Из-за деревьев проглядывал силуэт Лондона, величественный и мерцающий. Вокруг не было видно ни души. И пустынный парк, и весь город казались целиком нашими. Это смахивало на апокалипсис.
– Что бы тебя больше напугало… – озвучила я новую забаву, открывая очередную банку пива.
– Ой, не продолжай, – заскулил Дил. – Меня начнет штырить.
Я рассмеялась.
– Что бы тебя напугало сильнее: если бы мы увидели женщину в белом, просто гуляющую между деревьями…
– Прекрати.
– Или викторианских детей-уродцев, крадущихся за нами.

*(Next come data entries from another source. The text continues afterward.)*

/-- Reserves next-version space for the TRAIN bindings from position `i` on, and a drain record where other uses
reference the version (R290). -/
def reserveNext (key : Nat) (c : Cmd) : Nat → Nat → State → State × Reserved
  | 0, _, s => (s, .ok)
  | n + 1, i, s => match (stepOf s key).bind (fun p => p.2.binds[i]?.map (fun b => (p.2, b))) with
    | none => (s, .ok)
    | some (t, b) =>
      if !b.train then reserveNext key c n (i + 1) s
      else match (entryOf s b.handle).cur with
        | none => (s, .no)
        | some v =>
          let others := decide ((t.binds.filter (fun x => x.handle == b.handle)).length < v.refs)
          if others ∧ 8192 ≤ drainsUsed s then (s, .no)
          else match makeRoom (grpCourt key) v.imageLen c.q c.cid s with
            | (s, .wait) => (s, .wait)
            | (s, .no) => (s, .no)
            | (s, .at_ a) =>
              let put (x : TrainBind) : TrainBind := { x with nextAt := some a, drain := others }
              reserveNext key c n (i + 1) (modStep key (fun t => { t with binds := t.binds.modify i put }) s)

/-- Undoes the bindings of a step that does not open. -/
def unopen (key : Nat) (s : State) : State := match stepOf s key with
  | none => s
  | some (_, t) => endStep key (releaseBinds t s)

/-- The ledger and the tile status array can be reached (R289). -/
def stepAddrOk (s : State) (k : Court) (c : Cmd) : Bool :=
  let a := fld c.pb 16 8
  courtRangeOk k a 128 && (courtPoisoned s k [] a 64).isNone &&
  (let n := 128 * fld (courtRead s k a 64) 6 2
   courtRangeOk k (a + 128) n && (courtPoisoned s k [] (a + 128) n).isNone) &&
  courtRangeOk k (fld c.pb 24 8) (16 * fld c.pb 32 4)

/-- The current image of each trained handle goes into its next-version space, so that parts no shard covers keep their
values. -/
def copyNexts (k : Court) (t : TrainStep) (s : State) : State :=
  t.binds.foldl (fun s b => match b.nextAt, (entryOf s b.handle).cur with
    | some a, some v => courtMove k (v.poolAt.getD 0) a v.imageLen s
    | _, _ => s) s

/-- The step opens: ledger, scales, and the plan's run (R290, R294, R295). -/
def startPlan (key : Nat) (k : Court) (c : Cmd) (p : Package) (base : Option Nat) (ys : List SymRange)
    (bs : List (Nat × Nat)) (s : State) : State := match stepOf s key with
  | none => s
  | some (_, t) =>
    let a := fld c.pb 16 8
    let h := courtRead s k a 64
    let n := fld h 6 2
    let rewarm := isRewarm h (fld c.pb 4 2) (fld c.pb 8 8) (bit (fld c.pb 7 1) 0)
    let es := (List.range n).map (fun i => (i, ledgerEntry s k a i))
    let ks := if rewarm then [] else es.map (fun e => (e.1, entryScale (fld h 11 1) e.2))
    let s := writeScales k a ks (copyNexts k t s)
    let s := modStep key (fun t => { t with
      rewarm := rewarm, ledgerAt := a, entries := n, scales := ks, kinds := es.map (fun e => (e.1, fld e.2 0 1)),
      run := s.nextRun, progress := s.sq.time }) s
    admitRun { owner := .training (grpCourt key) (key % 65536), court := grpCourt key, pkg := fld c.pb 0 4,
               semBase := fld c.pb 36 2, baseSlot := base.getD 0xFFFF, statusAt := fld c.pb 24 8,
               statusEntries := fld c.pb 32 4, step := fld c.pb 8 8, symbols := ys, bindings := bs,
               streams := p.streams.map (fun t => RunStream.fresh t.express t.ttTag t.count t.at_), retired := 0 } s

/-- Binds, reserves, and opens a step whose needs are resident, or fails its opening (R289, R290). -/
def bindStep (key : Nat) (k : Court) (c : Cmd) (p : Package) (base teacher : Option Nat) (ys : List SymRange) (s : State) : State :=
  let bs := stepBinds c.pb
  let b := bindAll (bs.map (·.1)) base s
  let s := teacher.toList.foldl (fun s n => modSlot n (fun m => { m with refs := m.refs + 1, lastUsed := s.gaz.stamp }) s) b.2
  let tb := (b.1.zip bs).map (fun e => (⟨e.1.1, e.1.2, e.2.2, none, false⟩ : TrainBind))
  let s := modStep key (fun t => { t with binds := tb, base := base, teacher := teacher }) (setStep key c s)
  let s := tb.foldl (fun s x => if x.train then modEntry x.handle (fun e => { e with train := 1 }) s else s) s
  match reserveNext key c (tb.length + 1) 0 s with
  | (s, .wait) => unopen key s
  | (s, .no) => openFail key c stNoResource (unopen key s)
  | (s, .ok) =>
    if stepAddrOk s k c then startPlan key k c p base ys b.1 s else openFail key c stAddressFault (unopen key s)

/-- STEP_OPEN: the second-stage checks, the bindings and the ledger of a step that has passed its start checks (R289,
R290). -/
def execStepOpen (court group : Nat) (s : State) : Res :=
  let key := grpKey court group
  match grpOf s key, stepCmd s key, courtOf s court with
  | some g, some c, some k =>
    if g.step.isSome ∨ checkpointRuns s key c ∨ !s.sq.ready ∨ s.sq.takeover then .next s
    else if g.state ≠ .formed then .next (openFail key c stStateConflict s)
    else match pkgOf s court (fld c.pb 0 4), bindsRefusal s court (stepBinds c.pb), stepBase s court c, teacherSlot s court c with
      | none, _, _, _ => .next (openFail key c stInvalidField s)
      | _, some st, _, _ => .next (openFail key c st s)
      | _, _, .error st, _ => .next (openFail key c st s)
      | _, _, _, .error st => .next (openFail key c st s)
      | some p, none, .ok base, .ok teacher =>
        let hs := (stepBinds c.pb).map (·.1)
        let e : SymEnv := ⟨court, p, stepBufs c.pb, 1, hs, base⟩
        match stepSyms s e teacher with
        | none => .next (openFail key c stSymbolUnresolved s)
        | some _ => match demandAll hs (base.toList ++ teacher.toList ++ handleSlots s court hs).eraseDups s with
          | (s, .fail st) => .next (openFail key c st s)
          | (s, .wait) => .next s
          | (s, .ok) => match stepSyms s e teacher with
            | none => .next (openFail key c stSymbolUnresolved s)
            | some ys => .next (bindStep key k c p base teacher ys s)
  | _, _, _ => .next s

/-! ### Tagged tensors (R296, R297) -/

/-- The amax of a tensor from the records at its entry's STATS location (R296). -/
def statsAmax (s : State) (x : Ctx) (e : List Byte) : Except Nat F32 := do
  let p ← locPlace8 x (fld e 16 8)
  let rows := fld e 28 4
  let groups := fld e 32 2
  let rowAt (m : Nat) : Nat := m * fld e 24 4
  (List.range rows).forM (fun m => readablePlace s x p (rowAt m) (32 * groups))
  return ((List.range rows).flatMap (fun m => (List.range groups).map (fun g =>
    fld (placeRead s x p (rowAt m + 32 * g) 8) 4 4))).foldl f32Max 0

/-- The TENSOR entry of a tag, or BAD_FIELD (R294, R296). -/
def tensorEntry (s : State) (c : Court) (t : TrainStep) (i : Nat) : Except Nat (List Byte) :=
  if i < t.entries ∧ tblGetD t.kinds i 0 = 2 then .ok (ledgerEntry s c t.ledgerAt i) else .error tcBadField

/-- The exponent k of a tagged CONVERT: SCALE_EXP, or in a rewarm step the scale of the tensor's own amax
(R296, R297). -/
def convExp (s : State) (x : Ctx) (t : TrainStep) (i : Nat) : Except Nat Int := do
  let e ← tensorEntry s x.court t i
  let a ← statsAmax s x e
  if t.rewarm then return scaleFor (fld e 1 1) (fld (courtRead s x.court t.ledgerAt 64) 11 1) 0 (some a)
  else return tblGetD t.scales i 0

/-- The exponent that a tagged TAU takes (R296, R297). -/
def tauExp (t : TrainStep) (i : Nat) : Option Int :=
  if tblGetD t.kinds i 0 = 2 then tblGet t.scales i else none

/-- A tagged CONVERT has run: the amax of its tensor, its mark, and in a rewarm step its scale (R296 to R298). -/
def noteConvert (key i : Nat) (x : Ctx) (k : Counts) (s : State) : State := match stepOf s key with
  | none => s
  | some (_, t) => match convExp s x t i, (tensorEntry s x.court t i).bind (statsAmax s x) with
    | .ok e, .ok a => modStep key (fun t => { t with
        amax := tblSet t.amax i (f32Max (tblGetD t.amax i 0) a), scales := tblSet t.scales i e,
        marked := if 0 < k.sat + k.nonfin then insLine i t.marked else t.marked }) s
    | _, _ => s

– Подруга, – поморщился Дил. – Ты мне весь кайф обломаешь.
– Ты должен ответить, – настаивала я.
– Бр-р… Я думаю, что дети будут пострашнее. Женщина в белом могла быть просто девушкой, припозднившейся на вечеринке в Кэмдене в пятницу вечером.
– Ну хорошо, – сказала я, лихорадочно соображая, что еще выдумать.

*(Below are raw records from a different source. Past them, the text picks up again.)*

/-! ### SPDM and IDE_KM (R404; 14 R462) -/

/-- A host port's DOE mailbox is served: the Square firmware runs and the port's link is up. -/
def doeUp (s : State) (port : Nat) : Bool :=
  s.sq.powered && s.sq.vddIo && !s.sq.perst && !s.sq.thermtripN && decide (3 ≤ s.sq.stage) && s.sq.hostUp.getD port 0 != 0

/-- The SPDM error of a request. -/
def spdmError (code : Nat) (req : List Byte) : List Byte := [0x14#8, 0x7F#8] ++ natLe 1 code ++ natLe 1 (fld req 1 1)

/-- NEGOTIATE_ALGORITHMS offers the fixed ones: SHA-256, SLH-DSA-SHA2-128s, AES-256-GCM, ML-KEM-1024 (14 R462). -/
def algorithmsOk (req : List Byte) : Bool :=
  let tab := 32 + 4 * (fld req 28 1 + fld req 29 1)
  let has (type b : Nat) : Bool := (List.range (fld req 2 1)).any (fun i =>
    fld req (tab + 4 * i) 1 == type && bit (fld req (tab + 4 * i + 2) 2) b)
  bit (fld req 12 4) 0 && bit (fld req 16 4) 3 && has 3 1 && has 7 2

/-- A responder before any message. -/
def Spdm.fresh : Spdm := { agreed := false, transcript := [], session := none }

/-- The responder's state and answer after a request in the clear (14 R462). -/
def spdmStep (p : Spdm) (req : List Byte) : Spdm × List Byte :=
  let r := Config.spdmReply p.transcript req
  let on (p : Spdm) : Spdm := { p with transcript := p.transcript ++ req ++ r }
  match fld req 1 1 with
  | 0x84 => ({ Spdm.fresh with transcript := req ++ Config.spdmReply [] req }, Config.spdmReply [] req)
  | 0xE1 => (on p, r)
  | 0xE3 => if algorithmsOk req then (on { p with agreed := true }, r) else (p, spdmError 0x07 req)
  | 0x81 => (on p, r)
  | 0x82 => (on p, r)
  | 0x83 => (on p, r)
  | 0xE4 => if p.agreed then (on p, r) else (p, spdmError 0x04 req)
  | 0xE5 =>
    if p.agreed ∧ Config.spdmFinishOk p.transcript req then
      (on { p with session := some (Config.spdmSecret (p.transcript ++ req)) }, r)
    else (p, spdmError 0x04 req)
  | _ => (p, spdmError 0x07 req)

/-- SPDM_MESSAGE: a request on a port's DOE mailbox, inside the secured session where it opens under it; END_SESSION ends
the session (14 R462). -/
def execSpdmMessage (port : Nat) (msg : List Byte) (s : State) : Res :=
  .next (if !doeUp s port then s
    else
      let p := (tblGet s.mgm.spdm port).getD Spdm.fresh
      let inner := p.session.bind (fun k => (Config.spdmOpen k msg).map (fun m => (k, m)))
      match inner with
      | some (k, m) =>
        let ends := fld m 1 1 == 0xEC
        let r := if ends then Config.spdmReply p.transcript m else spdmError 0x07 m
        emit (.doe ⟨port, 0⟩ (Config.spdmSeal k r))
          { s with mgm.spdm := tblSet s.mgm.spdm port (if ends then Spdm.fresh else p) }
      | none =>
        let r := spdmStep p msg
        emit (.doe ⟨port, 0⟩ r.2) { s with mgm.spdm := tblSet s.mgm.spdm port r.1 })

Я понятия не имела, почему мне хотелось напустить страху. Возможно, этому способствовала мистическая атмосфера темной ночи, которой я прониклась сама и не могла не поделиться с Дилом.
– Я придумала!
– Валяй.
– Что страшнее: если бы мы увидели викторианских детей-уродцев, висящих на этом фонарном столбе, или если бы мы увидели нас.
– А?
– Ну, если бы мы увидели самих себя. Наших двойников. Тебя и меня. Вон, шагах в двадцати отсюда. На них точно такая же одежда, говорят они то же самое, нашими голосами с теми же лицами.
– Черт, – прошептал Дил и содрогнулся. – Вот это был бы кошмар.

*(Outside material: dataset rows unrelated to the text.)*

/-- The Square's own work orders: ACQUIRE makes the stream wait its turn, RELEASE gives back what the stream holds and fails with
BAD_FIELD where that is more than it holds, ADD adds, both with SEM_RANGE where the value would leave its range; FENCE waits until
COUNT members are ready; NOP is done at once; an executed work order retires. -/
def Obligations.SquareWorkOrders : Prop :=
  ∀ (w : WoRef) (k : Run) (t : RunStream) (wo : List Byte) (s : State),
    let i := k.semBase + fld wo 34 2
    (squareWo s w 10 = some (k, t, wo) → fld wo 32 1 = 1 → exec (.semAcquire w) s = .next
      (serveWaiters (let u := modStream w.run w.stream (fun t => { t with head := .waiting s.sq.time }) s
        { u with semWait := s.semWait ++ [(w.run, w.stream, i)] }))) ∧
    (squareWo s w 10 = some (k, t, wo) → fld wo 32 1 = 2 →
      (tblGetD t.held i 0 < fld wo 36 4 → exec (.semRelease w) s = .next (squareDone w tcBadField s)) ∧
      (fld wo 36 4 ≤ tblGetD t.held i 0 → semAdd k.court i (fld wo 36 4) s = none →
        exec (.semRelease w) s = .next (squareDone w tcSemRange s)) ∧
      (∀ u, fld wo 36 4 ≤ tblGetD t.held i 0 → semAdd k.court i (fld wo 36 4) s = some u →
        exec (.semRelease w) s = .next (settle (serveWaiters (squareDone w tcOk (modStream w.run w.stream (fun t => { t with
          held := if tblGetD t.held i 0 = fld wo 36 4 then tblErase t.held i
            else tblSet t.held i (tblGetD t.held i 0 - fld wo 36 4) }) u)))))) ∧
    (squareWo s w 10 = some (k, t, wo) → fld wo 32 1 = 3 →
      (semAdd k.court i (fld wo 36 4) s = none → exec (.semAdd w) s = .next (squareDone w tcSemRange s)) ∧
      (∀ u, semAdd k.court i (fld wo 36 4) s = some u →
        exec (.semAdd w) s = .next (settle (serveWaiters (squareDone w tcOk u))))) ∧
    (squareWo s w 11 = some (k, t, wo) → findBarrier s k.court (fld wo 32 2) (fld wo 36 4) = none → 1 < fld wo 34 2 →
      exec (.fence w) s = .next { modStream w.run w.stream (fun t => { t with head := .waiting s.sq.time }) s with
        barriers := s.barriers.filter (fun x => !(x.court == k.court && x.group == fld wo 32 2 && x.id == fld wo 36 4)) ++
          [⟨k.court, fld wo 32 2, fld wo 36 4, fld wo 34 2, [(w.run, w.stream)]⟩] }) ∧
    (∀ b, squareWo s w 11 = some (k, t, wo) → findBarrier s k.court (fld wo 32 2) (fld wo 36 4) = some b → b.count ≠ fld wo 34 2 →
      exec (.fence w) s = .next (squareDone w tcBadField s)) ∧
    (squareWo s w 12 = some (k, t, wo) → exec (.nop w) s = .next (squareDone w tcOk s)) ∧
    (retiresNow s = true → exec (.workOrderRetire w) s = .next (retireWo w.run w.stream s))

/-- A chained Local stream that must yield gives up its Blocks at its slice's end; the stores of a stream being saved go to
the save area and its Blocks are free; stores being brought back are in place again. The hold limits: a Local stream that holds semaphores past the Court's hold limit loses them, and its work order fails with SEM_HOLD_EXCEEDED;
a Local Viaduct chain past it is withdrawn; an Express stream, or one within the limit, is left alone. -/
def Obligations.ContextsAndHolds : Prop :=
  (∀ (w : WoRef) (k : Run) (t : RunStream) (s : State), streamOf s w.run w.stream = some (k, t) → retiresNow s = true →
     (t.express = false → t.chain ≠ [] → t.chain.all (fun b => useOf s b == some (.chained w.run w.stream)) = true →
       sliceOver s w.run w.stream k.court t = true → mustYield s w.run w.stream = true →
       exec (.sliceExpiry w) s = .next (preempt w.run w.stream s)) ∧
     (t.chain ≠ [] → t.chain.all (fun b => useOf s b == some (.saving w.run w.stream)) = true → t.saved = [] →
       exec (.contextSaveComplete w []) s = .next (settleWatch (saveDone w.run w.stream k t s))) ∧
     (t.chain ≠ [] → t.chain.all (fun b => useOf s b == some (.saving w.run w.stream)) = true → t.saved ≠ [] →
       exec (.contextSaveComplete w []) s = .next (settleWatch (restoreDone w.run w.stream k t none s)))) ∧
  (∀ (w : WoRef) (k : Run) (t : RunStream) (s : State), streamOf s w.run w.stream = some (k, t) → retiresNow s = true →
     (t.express = true ∨ t.held = [] ∨ s.sq.time < t.heldSince + holdUnits s k.court → exec (.semHoldLimit w) s = .next s) ∧
     (t.express = false → t.held ≠ [] → t.heldSince + holdUnits s k.court ≤ s.sq.time → t.head ≠ .ended →
       exec (.semHoldLimit w) s = .next (faultStream w.run w.stream tcSemHoldExceeded
         (modStream w.run w.stream (fun t => { t with held := [] })
           (t.held.foldl (fun s p => semSet k.court p.1 (semVal s k.court p.1 + p.2) s) s)))) ∧
     (∀ since, viaSince s k t = some since →
       (t.express = false → since + holdUnits s k.court ≤ s.sq.time →
         exec (.viaductHoldLimit w) s = .next (faultStream w.run w.stream tcWithdrawn s)) ∧
       (t.express = true ∨ s.sq.time < since + holdUnits s k.court → exec (.viaductHoldLimit w) s = .next s)))

/-! ### The Timetable -/

/-- SET_TIMETABLE notes a Court's new row, or the new cycle, for the cycle boundary; TIMETABLE_CYCLE at a boundary makes
them the rows in force, and a changed cycle starts there; a slot's lead start, start and end reserve, take and give up its Blocks, and count
what came late, ran over or fell short. -/
def Obligations.TimetableRows : Prop :=
  (∀ (q : QId) (cid : Nat) (c : Cmd) (t : State) (s : State),
    Due opSetTimetable (16 + 16 * min (fld c.pb 2 2) 257) [(1, 1)] q cid c s → fld c.pb 2 2 ≤ 256 →
    (fld c.pb 0 1 < 16 → setRow c.pb (begun q cid s) = (t, .fin (finSt 0x0000)) → exec (.setTimetable q cid) s =
      .next (completes (16 + 16 * min (fld c.pb 2 2) 257) c (finSt 0x0000) t) ∧
      (courtOf t (fld c.pb 0 1)).bind (·.rowNext) = some ⟨ttSlots c.pb, fld c.pb 8 4, fld c.pb 12 4⟩ ∧
      (courtOf t (fld c.pb 0 1)).map (·.row) = (courtOf s (fld c.pb 0 1)).map (·.row)) ∧
    (fld c.pb 0 1 = 16 → setCycle c.pb (begun q cid s) = (t, .fin (finSt 0x0000)) → exec (.setTimetable q cid) s =
      .next (completes (16 + 16 * min (fld c.pb 2 2) 257) c (finSt 0x0000) t) ∧ t.tt.cycle = s.tt.cycle ∧
      t.tt.cycleNext.isSome = true)) ∧
  (∀ s : State, retiresNow s = true →
    (s.sq.time < s.tt.t0 ∨ (s.sq.time - s.tt.t0) % s.tt.cycle ≠ 0 → exec .timetableCycle s = .next s) ∧
    (s.tt.t0 ≤ s.sq.time → (s.sq.time - s.tt.t0) % s.tt.cycle = 0 → exec .timetableCycle s =
      (let changed := (s.courts.filter (fun p => p.2.rowNext.isSome)).map (·.1)
       let u := { s with
        courts := s.courts.map (fun (p : Nat × Court) => (p.1, { p.2 with row := p.2.rowNext.getD p.2.row, rowNext := none }))
        tt.active := s.tt.active.filter (fun a => !changed.contains a.court) }
       .next (settle (match s.tt.cycleNext with
        | some n => { u with tt.cycle := n, tt.t0 := s.sq.time, tt.cycleNext := none }
        | none => u))))) ∧
  (∀ (n slot : Nat) (c : Court) (t : TtSlot) (s : State), retiresNow s = true → s.tt.t0 ≤ s.sq.time → courtOf s n = some c →
    c.row.slots[slot]? = some t →
    (slotActive s n slot = none → sincePlace s (t.start + s.tt.cycle - t.lead) < t.lead →
      exec (.slotLeadStart n slot) s = .next (settle (reserveSlot n slot c t false s))) ∧
    (∀ a, slotActive s n slot = some a → a.inForce = false → sincePlace s t.start < t.length → ∃ u, exec (.slotStart n slot) s = .next (settle u) ∧
      u.tt.active = s.tt.active.map (fun a => if a.court = n ∧ a.slot = slot then { a with inForce := true } else a)) ∧
    (∀ a, slotActive s n slot = some a → a.inForce = true → t.length ≤ sincePlace s t.start → exec (.slotEnd n slot) s =
      .next (settle (modCourt n (fun c => { c with slotOverrun := satAdd 64 c.slotOverrun (taggedRunning s n t.tag) })
        { s with tt.active := s.tt.active.filter (fun a => !(a.court == n && a.slot == slot)) }))))

/-! ### Partner stores -/

/-- MIGRATE asks the target to adopt the Court's store, and one that moves already fails with STATE_CONFLICT. Messages of the other devices are taken up oldest first: PUT, GET, TIMER, LAST_IN_EPOCH and FORWARDED
reach the store; an ADOPT that may be taken makes this store the origin's, in the new epoch, and is answered by DONE; DATA gives a
GET its bytes and ends it; a DONE of no request, an UNREACHABLE of none and a NOTICE are taken up. A marked range of a partner store expires when its time comes: its bytes are written to zero, and the range is marked as
expired; before then nothing happens. -/
def Obligations.PartnerMessages : Prop :=
  ((∀ (q : QId) (cid : Nat) (c : Cmd) (k : Court) (t : Store) (s : State), Due opMigrate 8 [(4, 4)] q cid c s → q.owner ≠ 16 →
     fld c.pb 0 1 = 1 → q.owner < 16 → (∀ r ∈ s.part.stores, ∀ m ∈ r.move, ¬(m.q = q ∧ m.cid = cid)) → courtOf s q.owner = some k → k.state = .ready →
     s.part.stores.find? (fun t => t.court == q.owner && t.role == .home) = some t →
     (t.move.isSome = true ∨ fld c.pb 2 2 = s.sq.addr → exec (.migrate q cid) s = .next (completes 8 c (finSt 0x3007) (begun q cid s))) ∧
     (t.move = none → fld c.pb 2 2 ≠ s.sq.addr → ∃ u, exec (.migrate q cid) s = .next u ∧ (findCmd u q cid).isSome = true ∧
       ∃ r ∈ u.part.reqs, r.token = s.part.token ∧ r.use = .adopt q.owner ∧ r.dest = fld c.pb 2 2)) ∧
   (∀ (tc : Nat) (m : List Byte) (s u : State),
     (takeMsg (isKind 0x10) s = some (tc, m, u) → exec .put s = .next (pumpAll (storeArrive (arrivalOf tc m) [] u))) ∧
     (takeMsg (isKind 0x11) s = some (tc, m, u) → exec (.get []) s = .next (settleWatch (pumpAll (storeArrive (arrivalOf tc m) [] u)))) ∧
     (takeMsg (isKind 0x15) s = some (tc, m, u) → exec .timer s = .next (pumpAll (storeArrive (arrivalOf tc m) [] u))) ∧
     (takeMsg (isForward 3) s = some (tc, m, u) → exec .lastInEpoch s = .next (pumpAll (storeArrive (arrivalOf tc m) [] u))) ∧
     (takeMsg (fun m => isKind 0x14 m && !(isForward 2 m || isForward 3 m || isForward 4 m)) s = some (tc, m, u) →
       isForward 1 m = true → exec .forwarded s = .next (pumpAll (storeArrive (arrivalOf tc m) [] u))) ∧
     (takeMsg (isForward 4) s = some (tc, m, u) → ∀ t c,
       let x := arrivalOf tc m
       u.part.stores.find? (fun t => t.court == arrCourt x && t.role == .home) = some t → courtOf u (arrCourt x) = some c →
       x.courts % 16 = arrCourt x → t.written = false → t.adopted = false → t.move = none → fld x.body 11 2 ≤ c.store →
       exec .adopt s = .next (pumpAll (sendMsg 0 16 x.src none
         (devMsg u 0x13 (arrCourt x) x.epoch 0 (doneBody (arrOrigin x) 0 0 x.seq u.sq.addr (fld x.body 6 2)))
         (modStore (arrCourt x) t.origin (fun t => { t with
           origin := arrOrigin x, epoch := fld x.body 6 2, prev := x.epoch, adopted := true, adopter := some x.src,
           senders := [], ranges := [], expired := [] }) u)))) ∧
     (takeMsg (isKind 0x12) s = some (tc, m, u) →
       (∀ r, u.part.reqs.find? (fun r => r.token == fld m 20 4 && isKind 0x11 r.msg) = some r → exec .data s = .next (useDone r.use
         { modXfer r.use (fun x => { x with got := memPutBytes none x.got r.off ((m.drop 32).take r.len) }) u with
           part.reqs := u.part.reqs.filter (fun x => x.token != r.token) })) ∧
       (u.part.reqs = [] → exec .data s = .next u)) ∧
     (takeMsg (isKind 0x13) s = some (tc, m, u) →
       (doneFor u m = none → exec .done s = .next u) ∧
       (∀ r, doneFor u m = some r → fld m 18 1 = 0 → isMove r.use = false → exec .done s = .next (useDone r.use
         { u with part.reqs := u.part.reqs.filter (fun x => x.token != r.token) })) ∧
       (∀ r, doneFor u m = some r → fld m 18 1 = 1 → exec .done s = .next { u with part.reqs := u.part.reqs.map (fun x =>
         if x.token = r.token then { x with retryAt := some (u.sq.time + 1000) } else x) })) ∧
     (takeMsg (isForward 2) s = some (tc, m, u) → u.part.reqs = [] → exec .notice s =
       (let p := mapOf u (fld m 6 1 / 16) (fld m 16 2)
        let n := seqAfter p.seq
        .next (pumpAll (sendMsg 0 16 (fld m 4 2) none (devMsg u 0x14 (fld m 6 1 / 16) p.epoch n
           (forwardBody (fld m 16 2) 3 (fld m 20 2) (fld m 22 2) u.sq.addr 0 0 []))
         (setMap { p with home := fld m 20 2, epoch := fld m 22 2, seq := n } u).2)))) ∧
     (takeMsg (isKind 0x16) s = some (tc, m, u) → fld (slice m 16 16) 7 1 ≠ 0x14 →
       (u.part.reqs = [] → exec .unreachable s = .next u) ∧
       (∀ r, u.part.reqs.find? (fun r => r.msg.take 16 == slice m 16 16) = some r → isMove r.use = false →
         exec .unreachable s = .next (useLost r.use false r.dest
           { u with part.reqs := u.part.reqs.filter (fun x => x.token != r.token) })))) ∧
   (∀ (token : Nat) (r : PartnerReq) (at_ : Nat) (s : State), s.part.reqs.find? (fun r => r.token == token) = some r → r.retryAt = some at_ →
     (s.sq.time < at_ → exec (.partnerRetry token) s = .next s) ∧
     (at_ ≤ s.sq.time → exec (.partnerRetry token) s = .next (post r.tc (if r.tc = 0 then 16 else fld r.msg 6 1 % 16) r.dest r.msg
       { s with part.reqs := s.part.reqs.map (fun x => if x.token = token then { x with retryAt := none } else x) })))) ∧
  (∀ (court n : Nat) (t : Store) (c : Court) (r : Nat × Nat × Nat) (s : State),
     s.part.stores.find? (fun t => t.court == court && t.role == .home) = some t → courtOf s court = some c → t.ranges[n]? = some r →
     (s.sq.time < r.2.2 → exec (.partnerRangeExpiry court n) s = .next s) ∧
     (r.2.2 ≤ s.sq.time → exec (.partnerRangeExpiry court n) s = .next
       (modStore court t.origin (fun t => { t with ranges := t.ranges.erase r, expired := t.expired ++ [(r.1, r.2.1)] })
         (courtWrite c (storeAt c + r.1) (zeros r.2.1) s))))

– Точно! – согласилась я, завороженная собственной выдумкой.
На некоторое время мы оба оцепенели, представляя своими промарихуаненными мозгами такую встречу.
– Нам пришлось бы их убить, – разродился новой мыслью Дил, отчего я рассмеялась.
Красные огоньки с верхушек башенных кранов подмигивали нам. Заметно похолодало, усиливался ветер. Мы прижались друг к другу.
– Дил, – спросила я, когда мы допили последнюю банку пива. – Ты ведь это не серьезно, там, на квартире? Ну, насчет покупки «герыча»?
Он ухмыльнулся, вглядываясь в горизонт.
– Не знаю, – ответил и рассмеялся. – Сейчас это кажется безумием, да?
– Еще каким.
– Да просто понты кидал, как придурок.
Я плотнее прижалась к теплому телу Дила. От него пахло куревом и дешевым лосьоном после бритья.
– Там у тебя на ноге… – начала я.
– Не надо об этом, – перебил Дил.
И я послушалась.
16
– Я не буду ходить вокруг да около, Джони, – начала Фиона, когда мы устроились в саду на расстеленном под ясенем клетчатом коврике. – Виза Дженни истекает через месяц, и я сказала ей, что она может занять пристройку, когда вернется. Ну, на время, пока не найдет работу.
– О, – смутилась я. – Значит, мне нужно съезжать?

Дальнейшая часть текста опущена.